[[ Information supplied open ]]

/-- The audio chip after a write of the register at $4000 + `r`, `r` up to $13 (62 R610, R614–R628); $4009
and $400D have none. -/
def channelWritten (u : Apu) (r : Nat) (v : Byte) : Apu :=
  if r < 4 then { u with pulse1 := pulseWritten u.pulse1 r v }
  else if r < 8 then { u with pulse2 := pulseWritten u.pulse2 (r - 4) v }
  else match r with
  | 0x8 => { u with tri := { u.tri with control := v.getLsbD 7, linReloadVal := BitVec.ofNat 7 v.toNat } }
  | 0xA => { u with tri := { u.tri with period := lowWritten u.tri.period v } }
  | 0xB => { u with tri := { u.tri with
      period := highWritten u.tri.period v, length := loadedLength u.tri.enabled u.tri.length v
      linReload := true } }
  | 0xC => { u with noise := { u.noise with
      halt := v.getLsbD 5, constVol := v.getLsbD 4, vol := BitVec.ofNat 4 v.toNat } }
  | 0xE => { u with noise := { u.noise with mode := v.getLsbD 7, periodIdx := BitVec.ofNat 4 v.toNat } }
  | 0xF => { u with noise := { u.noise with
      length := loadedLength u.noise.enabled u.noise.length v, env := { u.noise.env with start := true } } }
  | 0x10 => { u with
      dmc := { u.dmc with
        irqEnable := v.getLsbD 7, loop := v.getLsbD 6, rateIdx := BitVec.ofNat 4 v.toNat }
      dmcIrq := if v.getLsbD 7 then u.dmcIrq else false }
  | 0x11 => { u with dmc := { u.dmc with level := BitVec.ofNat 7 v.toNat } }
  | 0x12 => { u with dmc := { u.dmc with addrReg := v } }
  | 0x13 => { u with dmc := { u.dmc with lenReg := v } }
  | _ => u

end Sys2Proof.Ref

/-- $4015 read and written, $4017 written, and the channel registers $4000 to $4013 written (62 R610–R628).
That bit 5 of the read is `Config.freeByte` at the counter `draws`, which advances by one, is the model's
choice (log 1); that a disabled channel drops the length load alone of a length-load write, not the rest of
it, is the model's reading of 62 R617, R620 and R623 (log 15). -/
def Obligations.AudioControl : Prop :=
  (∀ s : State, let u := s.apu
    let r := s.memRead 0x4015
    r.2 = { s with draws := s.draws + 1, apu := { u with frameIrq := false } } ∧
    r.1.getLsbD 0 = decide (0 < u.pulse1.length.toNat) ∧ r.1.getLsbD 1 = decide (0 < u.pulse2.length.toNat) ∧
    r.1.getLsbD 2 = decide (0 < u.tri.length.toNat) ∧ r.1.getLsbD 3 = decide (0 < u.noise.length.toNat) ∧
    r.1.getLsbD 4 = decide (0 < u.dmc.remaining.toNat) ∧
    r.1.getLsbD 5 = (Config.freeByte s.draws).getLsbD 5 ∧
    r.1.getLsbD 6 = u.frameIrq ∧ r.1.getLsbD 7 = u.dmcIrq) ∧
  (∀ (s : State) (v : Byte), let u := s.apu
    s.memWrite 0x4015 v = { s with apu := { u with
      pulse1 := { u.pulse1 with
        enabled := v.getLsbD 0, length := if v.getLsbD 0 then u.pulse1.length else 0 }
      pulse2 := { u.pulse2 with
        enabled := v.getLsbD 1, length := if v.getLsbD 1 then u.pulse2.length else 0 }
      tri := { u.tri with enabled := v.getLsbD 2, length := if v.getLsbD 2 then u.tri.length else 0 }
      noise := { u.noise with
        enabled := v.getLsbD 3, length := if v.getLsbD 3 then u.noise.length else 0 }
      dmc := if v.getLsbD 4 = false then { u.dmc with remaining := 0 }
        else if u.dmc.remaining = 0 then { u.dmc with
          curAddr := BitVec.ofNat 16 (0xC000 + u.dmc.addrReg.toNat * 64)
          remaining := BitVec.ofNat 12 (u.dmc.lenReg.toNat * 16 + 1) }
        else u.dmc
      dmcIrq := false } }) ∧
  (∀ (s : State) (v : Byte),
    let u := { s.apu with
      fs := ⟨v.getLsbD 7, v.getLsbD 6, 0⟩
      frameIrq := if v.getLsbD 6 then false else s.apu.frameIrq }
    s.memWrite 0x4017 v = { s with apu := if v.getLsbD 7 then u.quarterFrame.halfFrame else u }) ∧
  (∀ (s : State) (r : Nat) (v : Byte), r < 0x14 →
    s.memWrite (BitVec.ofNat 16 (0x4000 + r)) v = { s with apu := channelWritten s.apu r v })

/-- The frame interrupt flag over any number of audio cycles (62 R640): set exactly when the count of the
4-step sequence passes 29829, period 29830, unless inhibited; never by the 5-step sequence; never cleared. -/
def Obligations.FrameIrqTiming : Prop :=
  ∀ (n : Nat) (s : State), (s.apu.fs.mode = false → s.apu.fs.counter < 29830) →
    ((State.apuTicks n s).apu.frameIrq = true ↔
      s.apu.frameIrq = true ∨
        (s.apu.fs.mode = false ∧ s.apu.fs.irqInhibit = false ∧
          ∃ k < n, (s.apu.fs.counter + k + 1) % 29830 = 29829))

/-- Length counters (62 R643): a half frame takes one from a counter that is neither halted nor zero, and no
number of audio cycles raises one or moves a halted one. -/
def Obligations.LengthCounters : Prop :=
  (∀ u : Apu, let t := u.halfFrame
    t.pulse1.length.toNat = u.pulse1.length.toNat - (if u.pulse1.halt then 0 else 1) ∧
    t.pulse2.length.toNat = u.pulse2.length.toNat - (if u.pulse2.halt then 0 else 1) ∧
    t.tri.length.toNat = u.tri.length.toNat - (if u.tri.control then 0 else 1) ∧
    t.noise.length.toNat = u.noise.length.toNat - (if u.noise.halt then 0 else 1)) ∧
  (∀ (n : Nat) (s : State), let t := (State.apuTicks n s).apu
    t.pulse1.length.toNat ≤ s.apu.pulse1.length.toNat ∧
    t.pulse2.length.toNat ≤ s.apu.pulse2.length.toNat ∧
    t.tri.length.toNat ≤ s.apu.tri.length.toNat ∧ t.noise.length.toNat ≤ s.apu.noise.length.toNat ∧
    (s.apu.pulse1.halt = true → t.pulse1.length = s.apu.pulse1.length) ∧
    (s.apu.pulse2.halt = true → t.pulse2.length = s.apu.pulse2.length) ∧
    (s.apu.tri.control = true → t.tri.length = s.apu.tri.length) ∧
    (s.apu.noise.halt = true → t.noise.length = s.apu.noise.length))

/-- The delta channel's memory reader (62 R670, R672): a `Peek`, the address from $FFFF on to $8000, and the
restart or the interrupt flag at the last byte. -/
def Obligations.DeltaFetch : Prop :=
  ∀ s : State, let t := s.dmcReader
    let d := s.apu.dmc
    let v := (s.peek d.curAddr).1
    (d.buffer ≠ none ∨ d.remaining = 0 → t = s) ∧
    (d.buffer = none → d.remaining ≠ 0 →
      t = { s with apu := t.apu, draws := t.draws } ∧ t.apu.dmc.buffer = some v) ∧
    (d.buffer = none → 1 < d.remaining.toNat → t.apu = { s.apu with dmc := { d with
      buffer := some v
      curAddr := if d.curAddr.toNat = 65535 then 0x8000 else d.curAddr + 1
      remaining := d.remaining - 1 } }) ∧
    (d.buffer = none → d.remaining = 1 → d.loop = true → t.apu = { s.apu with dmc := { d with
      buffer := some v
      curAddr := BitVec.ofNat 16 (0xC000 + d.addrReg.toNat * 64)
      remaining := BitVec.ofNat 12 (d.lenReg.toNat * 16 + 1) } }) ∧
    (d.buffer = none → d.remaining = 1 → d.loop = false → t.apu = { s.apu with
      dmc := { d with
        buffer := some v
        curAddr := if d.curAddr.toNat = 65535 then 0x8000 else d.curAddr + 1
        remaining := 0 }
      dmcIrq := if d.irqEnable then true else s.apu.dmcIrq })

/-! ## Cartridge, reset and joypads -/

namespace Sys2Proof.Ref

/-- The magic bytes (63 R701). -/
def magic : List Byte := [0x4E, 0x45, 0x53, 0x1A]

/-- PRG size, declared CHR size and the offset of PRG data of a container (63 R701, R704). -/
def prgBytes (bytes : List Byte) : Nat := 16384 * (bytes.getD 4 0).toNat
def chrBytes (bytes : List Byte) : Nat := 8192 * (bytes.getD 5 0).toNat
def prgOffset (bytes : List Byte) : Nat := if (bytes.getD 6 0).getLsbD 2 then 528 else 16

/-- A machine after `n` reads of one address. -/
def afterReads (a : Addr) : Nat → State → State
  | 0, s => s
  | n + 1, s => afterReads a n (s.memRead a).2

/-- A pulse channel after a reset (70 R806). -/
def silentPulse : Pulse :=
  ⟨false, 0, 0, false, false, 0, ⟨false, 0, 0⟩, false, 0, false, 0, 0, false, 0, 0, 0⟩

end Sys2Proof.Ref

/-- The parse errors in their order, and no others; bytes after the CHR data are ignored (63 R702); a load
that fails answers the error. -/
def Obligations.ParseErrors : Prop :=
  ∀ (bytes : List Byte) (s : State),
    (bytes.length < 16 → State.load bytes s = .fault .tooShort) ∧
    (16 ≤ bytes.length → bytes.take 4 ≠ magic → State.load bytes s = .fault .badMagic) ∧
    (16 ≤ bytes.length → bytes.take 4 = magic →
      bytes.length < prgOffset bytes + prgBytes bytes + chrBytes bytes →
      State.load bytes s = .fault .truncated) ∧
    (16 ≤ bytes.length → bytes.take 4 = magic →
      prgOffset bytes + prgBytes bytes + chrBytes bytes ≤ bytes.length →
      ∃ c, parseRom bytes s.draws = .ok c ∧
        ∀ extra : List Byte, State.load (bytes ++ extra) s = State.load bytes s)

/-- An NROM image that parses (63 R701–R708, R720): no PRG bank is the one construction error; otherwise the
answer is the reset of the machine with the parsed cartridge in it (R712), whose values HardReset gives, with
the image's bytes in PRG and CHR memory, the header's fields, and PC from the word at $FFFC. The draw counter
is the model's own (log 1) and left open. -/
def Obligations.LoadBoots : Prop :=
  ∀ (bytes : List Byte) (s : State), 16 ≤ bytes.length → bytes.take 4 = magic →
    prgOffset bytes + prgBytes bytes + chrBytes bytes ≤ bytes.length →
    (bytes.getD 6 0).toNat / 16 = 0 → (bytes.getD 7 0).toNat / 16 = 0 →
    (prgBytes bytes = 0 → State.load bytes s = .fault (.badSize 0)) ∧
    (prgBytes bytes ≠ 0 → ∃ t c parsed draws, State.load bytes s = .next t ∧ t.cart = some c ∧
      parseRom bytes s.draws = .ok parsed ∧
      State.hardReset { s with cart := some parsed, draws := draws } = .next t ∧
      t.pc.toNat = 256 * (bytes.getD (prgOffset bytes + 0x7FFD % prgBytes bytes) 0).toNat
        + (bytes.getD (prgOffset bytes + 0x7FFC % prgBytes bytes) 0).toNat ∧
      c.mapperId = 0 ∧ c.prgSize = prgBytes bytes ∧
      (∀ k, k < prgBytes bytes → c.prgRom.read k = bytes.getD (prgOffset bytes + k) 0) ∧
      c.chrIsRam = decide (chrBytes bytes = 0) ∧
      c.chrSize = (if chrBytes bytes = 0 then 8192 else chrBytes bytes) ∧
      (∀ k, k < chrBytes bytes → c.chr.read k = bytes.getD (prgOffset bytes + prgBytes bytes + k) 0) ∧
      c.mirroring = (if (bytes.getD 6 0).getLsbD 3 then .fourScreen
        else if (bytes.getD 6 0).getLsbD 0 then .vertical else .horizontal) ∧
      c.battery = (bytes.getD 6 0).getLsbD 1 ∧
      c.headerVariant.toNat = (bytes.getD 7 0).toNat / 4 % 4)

[[ Information supplied closed ]]
[[ Information supplied open ]]

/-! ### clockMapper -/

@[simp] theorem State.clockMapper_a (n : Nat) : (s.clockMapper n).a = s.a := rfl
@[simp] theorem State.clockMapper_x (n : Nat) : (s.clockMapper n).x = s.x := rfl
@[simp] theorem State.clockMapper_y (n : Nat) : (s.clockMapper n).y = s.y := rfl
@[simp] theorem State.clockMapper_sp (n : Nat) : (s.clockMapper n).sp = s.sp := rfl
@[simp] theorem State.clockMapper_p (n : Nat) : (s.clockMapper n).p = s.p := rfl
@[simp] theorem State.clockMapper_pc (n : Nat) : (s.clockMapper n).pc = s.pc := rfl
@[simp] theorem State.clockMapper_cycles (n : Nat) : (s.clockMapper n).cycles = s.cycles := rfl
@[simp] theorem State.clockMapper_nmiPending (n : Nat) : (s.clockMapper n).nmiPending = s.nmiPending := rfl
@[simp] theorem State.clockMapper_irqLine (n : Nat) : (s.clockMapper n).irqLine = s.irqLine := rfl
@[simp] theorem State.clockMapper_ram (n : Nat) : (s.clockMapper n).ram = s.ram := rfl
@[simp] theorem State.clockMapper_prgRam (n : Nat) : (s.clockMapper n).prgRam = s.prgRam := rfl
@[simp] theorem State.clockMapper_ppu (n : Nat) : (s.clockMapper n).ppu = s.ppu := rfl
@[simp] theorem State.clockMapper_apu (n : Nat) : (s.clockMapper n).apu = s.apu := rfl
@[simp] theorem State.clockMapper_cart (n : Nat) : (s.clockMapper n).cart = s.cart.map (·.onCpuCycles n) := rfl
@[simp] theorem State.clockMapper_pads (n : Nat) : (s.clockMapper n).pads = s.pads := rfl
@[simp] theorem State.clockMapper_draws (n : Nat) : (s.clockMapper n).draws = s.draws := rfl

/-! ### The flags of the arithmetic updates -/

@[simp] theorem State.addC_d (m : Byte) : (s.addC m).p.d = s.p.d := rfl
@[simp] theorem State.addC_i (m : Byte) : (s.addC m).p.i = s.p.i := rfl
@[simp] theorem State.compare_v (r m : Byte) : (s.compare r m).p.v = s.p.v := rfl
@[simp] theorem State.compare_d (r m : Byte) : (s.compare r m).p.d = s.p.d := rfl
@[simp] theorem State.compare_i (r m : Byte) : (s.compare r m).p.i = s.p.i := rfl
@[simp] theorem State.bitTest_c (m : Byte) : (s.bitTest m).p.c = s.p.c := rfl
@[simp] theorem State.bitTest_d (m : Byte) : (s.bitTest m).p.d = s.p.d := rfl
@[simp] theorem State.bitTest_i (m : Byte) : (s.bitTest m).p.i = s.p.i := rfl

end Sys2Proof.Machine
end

[[ Information supplied closed ]]

_Instructions for the task_: After locating the line holding "t := s.dmcReader" above, output exactly that line and every line after it through the line holding "(d.buffer = none → d.remaining = 1 → d.loop = true". Include nothing else.

_Your response_:
  ∀ s : State, let t := s.dmcReader
    let d := s.apu.dmc
    let v := (s.peek d.curAddr).1
    (d.buffer ≠ none ∨ d.remaining = 0 → t = s) ∧
    (d.buffer = none → d.remaining ≠ 0 →
      t = { s with apu := t.apu, draws := t.draws } ∧ t.apu.dmc.buffer = some v) ∧
    (d.buffer = none → 1 < d.remaining.toNat → t.apu = { s.apu with dmc := { d with
      buffer := some v
      curAddr := if d.curAddr.toNat = 65535 then 0x8000 else d.curAddr + 1
      remaining := d.remaining - 1 } }) ∧
    (d.buffer = none → d.remaining = 1 → d.loop = true → t.apu = { s.apu with dmc := { d with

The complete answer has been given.